DJとのプレーオフ。20メートルのパットを前に「勝つなら最後は劇的な方がいい」(ラーム)
最終日にノーボギーの6アンダー64をマークしたラームは通算4アンダーまでスコアを伸ばしひと足先にホールアウトした。難しい終盤のホールを残して松山を2打、ジョンソンを1打リードしており、そのままいけばすんなりラームの勝利が決まりそうな展開だった。
ところが最終18番、500ヤード超の難関パー4でジョンソンが2打目をピン奥13メートルにつけると、下りのスネークラインを読みきってど真ん中からバーディパットを沈め決着はプレーオフにもつれ込んだ。
普段ポーカーフェースのジョンソンもさすがに派手なガッツポーズで喜びを表現するほどの超スーパーパット。「自分でも信じられないくらいいいパットだった」というが、プレーオフではラームがその上を行く20メートルの超ミラクルパットを決め返した。
「DJが10メートルにつけていて自分のボールがカップまで20メートル。不利な状況だったけれどなんだかすごく楽しめていた。勝つなら最後は劇的なほうがいい。そんなことをちらっと考えながら打ったら……入った! 正直1、2メートル以内に寄せれば上出来だと思ってたけど」(ラーム)
じつは大会3日目の5番ホールでラームは信じられないミスを犯している。グリーン上に乗せたボールをマークせずに拾ってしまったのだ。
「ポケットに入れておいたマーカーを置いた気になっていた。でもそうじゃないことがすぐわかってキャディと目を合わせて背筋が凍りつきました(苦笑)」。結果1ペナが科され最終日は首位に並ぶ松山&DJと3打差の6位タイからのスタート。だがあれよあれよとバーディを積み重ねメモリアルに続く今季2勝目を手繰り寄せた。
「結果論だけどあのペナルティがあったから勝てたのかもしれません。あれが起爆剤になった。自分に腹を立ててもっと集中しなきゃダメだと喝を入れた。で、思ったんです。たとえストレスが溜まっても居心地が悪いような場面がきても楽しもう、って」。

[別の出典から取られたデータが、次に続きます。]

theorem State.outstanding_dropReq (s : State) (n : Nat) (r : Req) :
    (s.dropReq n r).getF (R.dspCxOutstanding r.ctx) F.dspCxOutstandingCount =
      (s.outstanding r.ctx - 1) % 2 ^ F.dspCxOutstandingCount.width :=
  State.getF_setF_self _ _ _ _ (by decide)

theorem State.reqComplete_ok {n : Nat} {r : Req} (hreq : s.stk.reqs.get? n = some r) :
    s.reqComplete n .ok = (s.dropReq n r).reqEffect r true := by simp only [State.reqComplete, hreq]

theorem State.reqComplete_corrected {n k : Nat} {r : Req} (hreq : s.stk.reqs.get? n = some r) :
    s.reqComplete n (.corrected k) = ((s.dropReq n r).ceAt r.page k).reqEffect r true := by simp only [State.reqComplete, hreq]

theorem State.reqComplete_uncorrectable {n : Nat} {r : Req} (hreq : s.stk.reqs.get? n = some r) :
    s.reqComplete n .uncorrectable = s.reqLost n := by simp only [State.reqComplete, hreq]

theorem State.reqEffect_xfer {r : Req} {i : Nat} (hkind : r.kind = .xfer i) (ok : Bool) : s.reqEffect r ok = s := by
  simp only [State.reqEffect, hkind]

theorem State.reqEffect_append {r : Req} {a : Nat} (hkind : r.kind = .append a) (hlive : s.genOk r.ctx r.gen = true) :
    s.reqEffect r true = s.ackAppend a true := by
  simp only [State.reqEffect, hkind, hlive, Bool.and_self]
  rfl

/-! ### The last write of an append -/

/-- The state without append `a`. -/
def State.appendGone (s : State) (a : Nat) : State := { s with stk := { s.stk with appends := s.stk.appends.del a } }

/-- `f` with `n` more entries of layer `l` appended. -/
def Folio.extended (f : Folio) (l n : Nat) : Folio :=
  { f with nl := (List.range f.layout.layers.length).map (fun i => f.nl.getD i 0 + (if i = l then n else 0)) }

theorem Folio.getD_extended (f : Folio) (l n : Nat) {i : Nat} (hi : i < f.layout.layers.length) :
    (f.extended l n).nl.getD i 0 = f.nl.getD i 0 + (if i = l then n else 0) := by
  simp [Folio.extended, List.getD_eq_getElem?_getD, List.getElem?_map, List.getElem?_range hi]

theorem State.ackAppend_last {a : Nat} {p : Append} {f : Folio} (happ : s.stk.appends.get? a = some p) (hleft : p.left = 1)
    (hfolio : s.folio p.call = some f) :
    s.ackAppend a true = (s.appendGone a).setFolio p.call (f.extended p.layer p.count) := by
  have hf : (s.appendGone a).folio p.call = some f := hfolio
  have hgone : s.ackAppend a true = match (s.appendGone a).folio p.call with
      | some g => (s.appendGone a).setFolio p.call (g.extended p.layer p.count)
      | none => s.appendGone a := by
    simp only [State.ackAppend, happ, hleft]
    rfl
  rw [hgone, hf]

/-! ### Errors that link ECC corrected -/

theorem State.writesOnly_ceAt (s : State) (p n : Nat) :
    s.WritesOnly (s.ceAt p n) [R.stkChCe (pageChannel p), R.stkCeTotal] :=
  ((State.WritesOnly.refl s _).count (by simp) _).count (by simp) _

theorem stkChCe_ne_stkCeTotal (ch : Nat) : R.stkChCe ch ≠ R.stkCeTotal := by
  simp only [R.stkChCe, R.stkCeTotal]; omega

theorem dspCxOutstanding_ne_stk (x ch : Nat) : R.stkChCe ch ≠ R.dspCxOutstanding x ∧ R.stkCeTotal ≠ R.dspCxOutstanding x := by
  simp only [R.stkChCe, R.stkCeTotal, R.dspCxOutstanding]; omega

theorem State.ceAt_spec (s : State) (p n : Nat) :
    (s.ceAt p n).reg (R.stkChCe (pageChannel p)) = satInc (s.reg (R.stkChCe (pageChannel p))) n ∧
      (s.ceAt p n).reg R.stkCeTotal = satInc (s.reg R.stkCeTotal) n := by
  have hne := stkChCe_ne_stkCeTotal (pageChannel p)
  refine ⟨?_, ?_⟩
  · rw [State.ceAt, State.reg_count_ne _ hne, State.reg_count_self]
  · rw [State.ceAt, State.reg_count_self, State.reg_count_ne _ hne.symm]

theorem State.patrol_of_scrub {p : Nat} (hen : s.isSet R.stkCtrl F.stkCtrlScrubEn = true) (hp : p < s.topPage)
    (hbuilt : s.stk.built = true) : s.patrol p .ok = s ∧ ∀ k, s.patrol p (.corrected k) = s.ceAt p k :=
  ⟨if_pos ⟨hen, hp, hbuilt⟩, fun _ => if_pos ⟨hen, hp, hbuilt⟩⟩

theorem State.patrol_of_off {p : Nat} (hen : s.isSet R.stkCtrl F.stkCtrlScrubEn = false) (a : EccResult) : s.patrol p a = s :=
  if_neg fun h => by rw [hen] at h; exact Bool.false_ne_true h.1

/-! ### Release -/

/-- The state without folio `call`, its pages given up. -/
def State.folioGone (s : State) (call : Nat) (f : Folio) : State :=
  { s with stk := { s.stk with
      folios := s.stk.folios.del call
      giveUp := s.stk.giveUp ++ (f.pages.filter (fun p => !s.stk.retired.contains p)).map (fun p => (p, s.stk.nextReq)) } }

/-- The registers that count folios. -/
def liveRegs (k : Nat) : List Nat := [R.stkLive, R.stkShLive k, R.stkShPages k]

theorem State.regsBut_folioGone (s : State) (call : Nat) (f : Folio) (l : List Nat) : s.regsBut (s.folioGone call f) l :=
  fun _ _ => rfl

theorem State.writesOnly_countLive (s : State) (k pages : Nat) (up : Bool) :
    s.WritesOnly (s.countLive k pages up) (liveRegs k) :=
  (((State.WritesOnly.refl s _).setF (by simp [liveRegs]) _ _).setF (by simp [liveRegs]) _ _).setF (by simp [liveRegs]) _ _

theorem State.stkLive_countLive (s : State) (k pages : Nat) : (s.countLive k pages false).getF R.stkLive F.stkLiveLive =
    (s.getF R.stkLive F.stkLiveLive - 1) % 2 ^ F.stkLiveLive.width := by
  have hlive : R.stkLive ≠ R.stkShLive k := by simp only [R.stkLive, R.stkShLive]; omega
  have hpages : R.stkLive ≠ R.stkShPages k := by simp only [R.stkLive, R.stkShPages]; omega
  rw [State.countLive, State.getF_setF_ne _ _ _ _ hpages, State.getF_setF_ne _ _ _ _ hlive, State.getF_setF_self _ _ _ _ (by decide)]
  rfl

theorem State.releaseFolio_of_live {call : Nat} {f : Folio} (hfolio : s.folio call = some f) :
    s.releaseFolio call = (s.folioGone call f).countLive (callShelf call) f.pages.length false := by
  simp only [State.releaseFolio, hfolio]
  rfl

theorem State.releaseFolio_stk {call : Nat} {f : Folio} (hfolio : s.folio call = some f) :
    (s.releaseFolio call).stk = (s.folioGone call f).stk := by
  rw [State.releaseFolio_of_live hfolio]
  exact (State.writesOnly_countLive _ _ _ _).keeps State.stk fun _ => rfl

theorem State.regsBut_releaseFolio {call : Nat} {f : Folio} (hfolio : s.folio call = some f) :
    s.regsBut (s.releaseFolio call) (liveRegs (callShelf call)) := by
  rw [State.releaseFolio_of_live hfolio]
  exact .trans (s.regsBut_folioGone call f _) (State.writesOnly_countLive _ _ _ _).regs

theorem State.mem_giveUp_folioGone {call p : Nat} {f : Folio} (hp : p ∈ f.pages) (hkept : p ∉ s.stk.retired) :
    (p, s.stk.nextReq) ∈ (s.folioGone call f).stk.giveUp :=
  List.mem_append_right _ (List.mem_map.2 ⟨p, List.mem_filter.2 ⟨hp, by simpa using hkept⟩, rfl⟩)

theorem State.releaseDue_of_due {call : Nat} {f : Folio} (hfolio : s.folio call = some f) (hdue : f.due = true)
    (hfirst : s.firstDue call f = true) (hawake : s.stk.selfRefresh = false) : s.releaseDue call = s.releaseFolio call := by
  simp only [State.releaseDue, hfolio]
  exact if_pos (by rw [hdue, hfirst, hawake]; rfl)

そして最後に20メートルのバーディを決めるという最高の楽しみが待っていた。
これで世界ランクはDJを抜いて再び1位へ。ポイントランクもDJに次ぐ2位で最終戦に進出し目指すは昨年の欧州ツアーで手にした勲章に続く米ツアーでの年間王者の座。それには1500万ドル(16億円強)のご褒美(ボーナス)がついてくる。